Set in 1957, OCTOBER SKY tells the true story of Homer Hickam (Jake
Gyllenhaal), a 17-year-old high school junior in the mining town of
Coalwood, West Virginia. Lacking the football skills of his older brother
Jim (Scott Miles), which has been the only way out for most Coalwood
youth, Homer seems destined to work in the coal mines like his father John
(Chris Cooper). That's until the extraordinary event of October 1957 --
the launch of the Soviet rocket Sputnik -- inspires Homer to work on his
own rocket. Recruiting classmates Quentin (Chris Owen), Roy Lee (William
Lee Scott) and O'Dell (Chad Lindberg) to assist him, Homer sets out to
create a rocket that will land him in the National Science Fair.

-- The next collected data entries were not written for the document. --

-- ==== Sys2Proof/Laws/Store.lean ====
section
/-! SUPPORT. What the BlockStore port can do: one request, seen from the disk's bytes and from the rest of the state. -/

namespace Sys2Proof.Machine

variable {s t u : State}

/-! ## Disk bytes -/

/-- Distinct triples have distinct keys (log 17). -/
theorem diskKey_inj {d blk off d' blk' off' : Nat} (hb : blk < 2 ^ 32) (ho : off < 2 ^ 32) (hb' : blk' < 2 ^ 32)
    (ho' : off' < 2 ^ 32) : diskKey d blk off = diskKey d' blk' off' ↔ d = d' ∧ blk = blk' ∧ off = off' := by
  simp only [diskKey]
  constructor
  · intro h
    refine ⟨?_, ?_, ?_⟩ <;> omega
  · rintro ⟨rfl, rfl, rfl⟩; rfl

/-- The keys of a run of offsets are consecutive. -/
theorem diskKey_add (d blk off j : Nat) : diskKey d blk (off + j) = diskKey d blk off + j := by
  simp only [diskKey]; omega

@[simp] theorem State.diskBytes_length (s : State) (d blk off len : Nat) : (s.diskBytes d blk off len).length = len := by
  simp [State.diskBytes]

theorem State.diskBytes_getElem (s : State) (d blk off len j : Nat) (h : j < (s.diskBytes d blk off len).length) :
    (s.diskBytes d blk off len)[j] = s.diskByte d blk (off + j) := by
  simp [State.diskBytes]

/-- A byte that a successful write stored reads back (R107). -/
theorem State.diskByte_stored (s : State) (d blk off : Nat) (bytes : Block) (j : Nat) (h : j < bytes.length) :
    (s.stored d blk off bytes).diskByte d blk (off + j) = bytes[j] := by
  simp only [State.diskByte, State.stored, State.diskWith, diskKey_add]
  rw [Memory.read_writeBytes _ _ _ _ _ h]
  rfl

/-- A byte outside the stored ones is unchanged (R107). -/
theorem State.diskByte_stored_other (s : State) (d blk off : Nat) (bytes : Block) (d' blk' off' : Nat)
    (hb : blk < 2 ^ 32) (ho : off + bytes.length ≤ 2 ^ 32) (hb' : blk' < 2 ^ 32) (ho' : off' < 2 ^ 32)
    (h : ¬(d' = d ∧ blk' = blk ∧ off ≤ off' ∧ off' < off + bytes.length)) :
    (s.stored d blk off bytes).diskByte d' blk' off' = s.diskByte d' blk' off' := by
  simp only [State.diskByte, State.stored, State.diskWith]
  rw [Memory.read_writeBytes_other]
  simp only [diskKey]
  omega

/-- Reading back the whole of what was stored. -/
theorem State.diskBytes_stored (s : State) (d blk off : Nat) (bytes : Block) :
    (s.stored d blk off bytes).diskBytes d blk off bytes.length = bytes := by
  apply List.ext_getElem (by simp)
  intro j h1 h2
  rw [State.diskBytes_getElem, State.diskByte_stored _ _ _ _ _ _ h2]

/-- A run of bytes on another disk or in another block is unchanged by a store. -/
theorem State.diskBytes_stored_other (s : State) (d blk off : Nat) (bytes : Block) (d' blk' off' len' : Nat)
    (hb : blk < 2 ^ 32) (ho : off + bytes.length ≤ 2 ^ 32) (hb' : blk' < 2 ^ 32) (ho' : off' + len' ≤ 2 ^ 32)
    (h : ¬(d' = d ∧ blk' = blk)) :
    (s.stored d blk off bytes).diskBytes d' blk' off' len' = s.diskBytes d' blk' off' len' := by
  apply List.ext_getElem (by simp)
  intro j h1 h2
  simp only [State.diskBytes_length] at h1
  rw [State.diskBytes_getElem, State.diskBytes_getElem, State.diskByte_stored_other] <;> omega

/-! ## States that differ only in the BlockStore, its inputs and the sequencer -/

/-- `t` differs from `s` at most in what a BlockStore request may change. -/
def State.SameCore (s t : State) : Prop :=
  t = { s with disk := t.disk, answers := t.answers, draws := t.draws, seq := t.seq }

theorem State.SameCore.refl (s : State) : s.SameCore s := rfl

theorem State.SameCore.trans (h : s.SameCore t) (h' : t.SameCore u) : s.SameCore u := by
  unfold State.SameCore at h h' ⊢
  rw [h'] ; rw [h]

theorem State.SameCore.params (h : s.SameCore t) : t.params = s.params := by rw [h]
theorem State.SameCore.cfgNdisks (h : s.SameCore t) : t.cfgNdisks = s.cfgNdisks := by rw [h]
theorem State.SameCore.cfgNblocks (h : s.SameCore t) : t.cfgNblocks = s.cfgNblocks := by rw [h]
theorem State.SameCore.cfgBsize (h : s.SameCore t) : t.cfgBsize = s.cfgBsize := by rw [h]
theorem State.SameCore.irqEn (h : s.SameCore t) : t.irqEn = s.irqEn := by rw [h]
theorem State.SameCore.done (h : s.SameCore t) : t.done = s.done := by rw [h]
theorem State.SameCore.err (h : s.SameCore t) : t.err = s.err := by rw [h]
theorem State.SameCore.ovr (h : s.SameCore t) : t.ovr = s.ovr := by rw [h]
theorem State.SameCore.errcode (h : s.SameCore t) : t.errcode = s.errcode := by rw [h]
theorem State.SameCore.cmd (h : s.SameCore t) : t.cmd = s.cmd := by rw [h]
theorem State.SameCore.args (h : s.SameCore t) : t.args = s.args := by rw [h]
theorem State.SameCore.argl (h : s.SameCore t) : t.argl = s.argl := by rw [h]
theorem State.SameCore.res (h : s.SameCore t) : t.res = s.res := by rw [h]
theorem State.SameCore.errOpc (h : s.SameCore t) : t.errOpc = s.errOpc := by rw [h]
theorem State.SameCore.errDisk (h : s.SameCore t) : t.errDisk = s.errDisk := by rw [h]
theorem State.SameCore.errStripe (h : s.SameCore t) : t.errStripe = s.errStripe := by rw [h]
theorem State.SameCore.buf (h : s.SameCore t) : t.buf = s.buf := by rw [h]
theorem State.SameCore.geometry (h : s.SameCore t) : t.geometry = s.geometry := by rw [h]
theorem State.SameCore.agenda (h : s.SameCore t) : t.agenda = s.agenda := by rw [h]
theorem State.SameCore.rdata (h : s.SameCore t) : t.rdata = s.rdata := by rw [h]
theorem State.SameCore.completions (h : s.SameCore t) : t.completions = s.completions := by rw [h]

/-- A write of this request covers the key. -/
def Request.Covers (r : Request) (key : Nat) : Prop :=
  r.isWrite = true ∧ diskKey r.disk r.block r.off ≤ key ∧ key < diskKey r.disk r.block r.off + r.len

theorem State.takeAnswer_same (s : State) : s.SameCore s.takeAnswer.2 := by
  unfold State.takeAnswer
  split <;> rfl

theorem State.takeAnswer_disk (s : State) : s.takeAnswer.2.disk = s.disk := by
  unfold State.takeAnswer
  split <;> rfl

theorem State.spoil_same (s : State) (r : Request) : s.SameCore (s.spoil r) := by cases r <;> rfl

theorem State.serve_same (s : State) (r : Request) : s.SameCore (s.serve r).1 := by cases r <;> rfl

/-- The three ways a request ends: served, spoiled with a failure, or never answered. -/
theorem State.respond_cases (s : State) (r : Request) (a : Answer) :
    s.respond r a = ((s.serve r).1, some (.ok (s.serve r).2)) ∨
      (∃ kind, s.verdict r a = .fail kind ∧ s.respond r a = (s.spoil r, some (.fail kind))) ∨
      s.respond r a = (s, none) := by
  unfold State.respond
  split
  · exact .inl rfl
  · next kind h => exact .inr (.inl ⟨kind, h, rfl⟩)
  · exact .inr (.inr rfl)

theorem State.respond_same (s : State) (r : Request) (a : Answer) : s.SameCore (s.respond r a).1 := by
  rcases s.respond_cases r a with h | ⟨_, -, h⟩ | h <;> rw [h]
  · exact s.serve_same r
  · exact s.spoil_same r
  · rfl

theorem State.seq_same (s : State) (q : Sequencer) : s.SameCore { s with seq := q } := rfl

/-- One request changes at most the disk, the answers to come, the draws and the sequencer. -/
theorem State.receive_same (s : State) (r : Request) : s.SameCore (s.receive r).1 :=
  (s.takeAnswer_same.trans (s.takeAnswer.2.respond_same r _)).trans (State.seq_same _ _)

@[simp] theorem freeBytes_length (draw len : Nat) : (freeBytes draw len).length = len := by simp [freeBytes]

theorem State.spoil_disk (s : State) (r : Request) {key : Nat} (h : ¬r.Covers key) :
    Memory.read diskUnlisted (s.spoil r).disk key = Memory.read diskUnlisted s.disk key := by
  cases r with
  | read => rfl
  | write d blk off bytes =>
    simp only [Request.Covers, Request.isWrite, Request.disk, Request.block, Request.off, Request.len, true_and] at h
    exact Memory.read_writeBytes_other _ _ _ _ _ (by simp only [freeBytes_length]; omega)

theorem State.serve_disk (s : State) (r : Request) {key : Nat} (h : ¬r.Covers key) :
    Memory.read diskUnlisted (s.serve r).1.disk key = Memory.read diskUnlisted s.disk key := by
  cases r with
  | read => rfl
  | write d blk off bytes =>
    simp only [Request.Covers, Request.isWrite, Request.disk, Request.block, Request.off, Request.len, true_and] at h
    exact Memory.read_writeBytes_other _ _ _ _ _ (by omega)

/-- One request leaves every byte of the disk alone but those a WRITE covers (R106, R107). -/
theorem State.receive_disk (s : State) (r : Request) {key : Nat} (h : ¬r.Covers key) :
    Memory.read diskUnlisted (s.receive r).1.disk key = Memory.read diskUnlisted s.disk key := by
  have hr : ∀ (v : State) (a : Answer),
      Memory.read diskUnlisted (v.respond r a).1.disk key = Memory.read diskUnlisted v.disk key := by
    intro v a
    rcases v.respond_cases r a with e | ⟨_, -, e⟩ | e <;> rw [e]
    · exact v.serve_disk r h
    · exact v.spoil_disk r h
  have := hr s.takeAnswer.2 s.takeAnswer.1
  rwa [State.takeAnswer_disk] at this

theorem State.spoil_wf (s : State) (r : Request) (h : Memory.wf diskUnlisted s.disk = true) :
    Memory.wf diskUnlisted (s.spoil r).disk = true := by
  cases r with
  | read => exact h
  | write => exact Memory.wf_writeBytes _ _ _ _ h

theorem State.serve_wf (s : State) (r : Request) (h : Memory.wf diskUnlisted s.disk = true) :
    Memory.wf diskUnlisted (s.serve r).1.disk = true := by
  cases r with
  | read => exact h
  | write => exact Memory.wf_writeBytes _ _ _ _ h

/-- One request keeps the disk's canonical form. -/
theorem State.receive_wf (s : State) (r : Request) (h : Memory.wf diskUnlisted s.disk = true) :
    Memory.wf diskUnlisted (s.receive r).1.disk = true := by
  have hr : ∀ (v : State) (a : Answer), Memory.wf diskUnlisted v.disk = true →
      Memory.wf diskUnlisted (v.respond r a).1.disk = true := by
    intro v a hv
    rcases v.respond_cases r a with e | ⟨_, -, e⟩ | e <;> rw [e]
    · exact v.serve_wf r hv
    · exact v.spoil_wf r hv
    · exact hv
  exact hr s.takeAnswer.2 s.takeAnswer.1 (by rwa [State.takeAnswer_disk])

/-- What the sequencer is after one request (R77, R110). -/
theorem State.receive_seq (s : State) (r : Request) :
    (s.receive r).1.seq = advance s.history r (s.receive r).2 := rfl

/-- A request the BlockStore answers with OK, inside its geometry: it is served, its answer is used up, and its response joins
the scratch (R106, R107). -/
theorem State.receive_ok (s : State) (r : Request) (rest : List Answer) (ha : s.answers = .ok :: rest)
    (hg : s.inGeometry r = true) :
    s.receive r =
      ({ (s.serve r).1 with answers := rest, seq := .exec (s.history ++ [.ok (s.serve r).2]) .quiet },
        some (.ok (s.serve r).2)) := by
  have hv : ({ s with answers := rest } : State).verdict r .ok = .ok := if_pos hg
  simp only [State.receive, State.takeAnswer, ha, State.respond, hv, advance]
  cases r <;> rfl

/-- A request the BlockStore fails: its answer is used up, the target bytes of a WRITE become free, and the failure joins the
scratch (R106, R107). -/
theorem State.receive_fail (s : State) (r : Request) (a : Answer) (rest : List Answer) (kind : StoreFailure)
    (ha : s.answers = a :: rest) (hv : s.verdict r a = .fail kind) :
    s.receive r =
      ({ s.spoil r with answers := rest, seq := .exec (s.history ++ [.fail kind]) .quiet }, some (.fail kind)) := by
  have hv' : ({ s with answers := rest } : State).verdict r a = .fail kind := by rw [← hv]; cases a <;> rfl
  simp only [State.receive, State.takeAnswer, ha, State.respond, hv', advance]
  cases r <;> rfl

/-- A request the BlockStore never answers: its answer is used up and the command is stalled (R77). -/
theorem State.receive_silent (s : State) (r : Request) (rest : List Answer) (ha : s.answers = .silent :: rest) :
    s.receive r = ({ s with answers := rest, seq := .exec s.history (.stalled r) }, none) := by
  simp only [State.receive, State.takeAnswer, ha, State.respond, State.verdict, advance]

/-- A BlockStore with a geometry does not answer FAIL(BOUNDS) to a request inside it (R108, R461(a)). -/
theorem State.verdict_ne_bounds (s : State) (r : Request) (a : Answer) (hs : s.geometry.isSome = true)
    (hg : s.inGeometry r = true) : s.verdict r a ≠ .fail .bounds := by
  rcases a with _ | (_ | _ | _) | _ <;> simp [State.verdict, hs, hg]

end Sys2Proof.Machine
end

Unfortunately, Homer's primary detractor is an important one: his father,
who believes Homer's quest is a fool's errand.
This, of course, is the cue to begin your typical triumph of the
spirit, winning-against-the-odds, kids-wiser-than-their parents
crowd-pleaser. In some ways, the elements in OCTOBER SKY are quite
typical: a determined young hero, societal obstacles, a big climax at a
competitive event. Yet there are enough ways OCTOBER SKY is not typical
to make it surprisingly effective. Director Joe Johnston, best known for
special effects-driven films like JUMANJI and THE ROCKETEER, lends energy
and humor to the montage of failed initial attempts at rocket flight. The
production creates a complete, convincing picture of its small-town world,
treating its characters with a clear-eyed realization that they're neither
simple hicks nor salt-of-the-earth country folk. And there's something
fundamentally, unconventionally appealing about a film where teenagers are
obsessed with an intellectual pursuit, a film where the protagonist proves
his innocence of a suspected crime by using a mathematical formula.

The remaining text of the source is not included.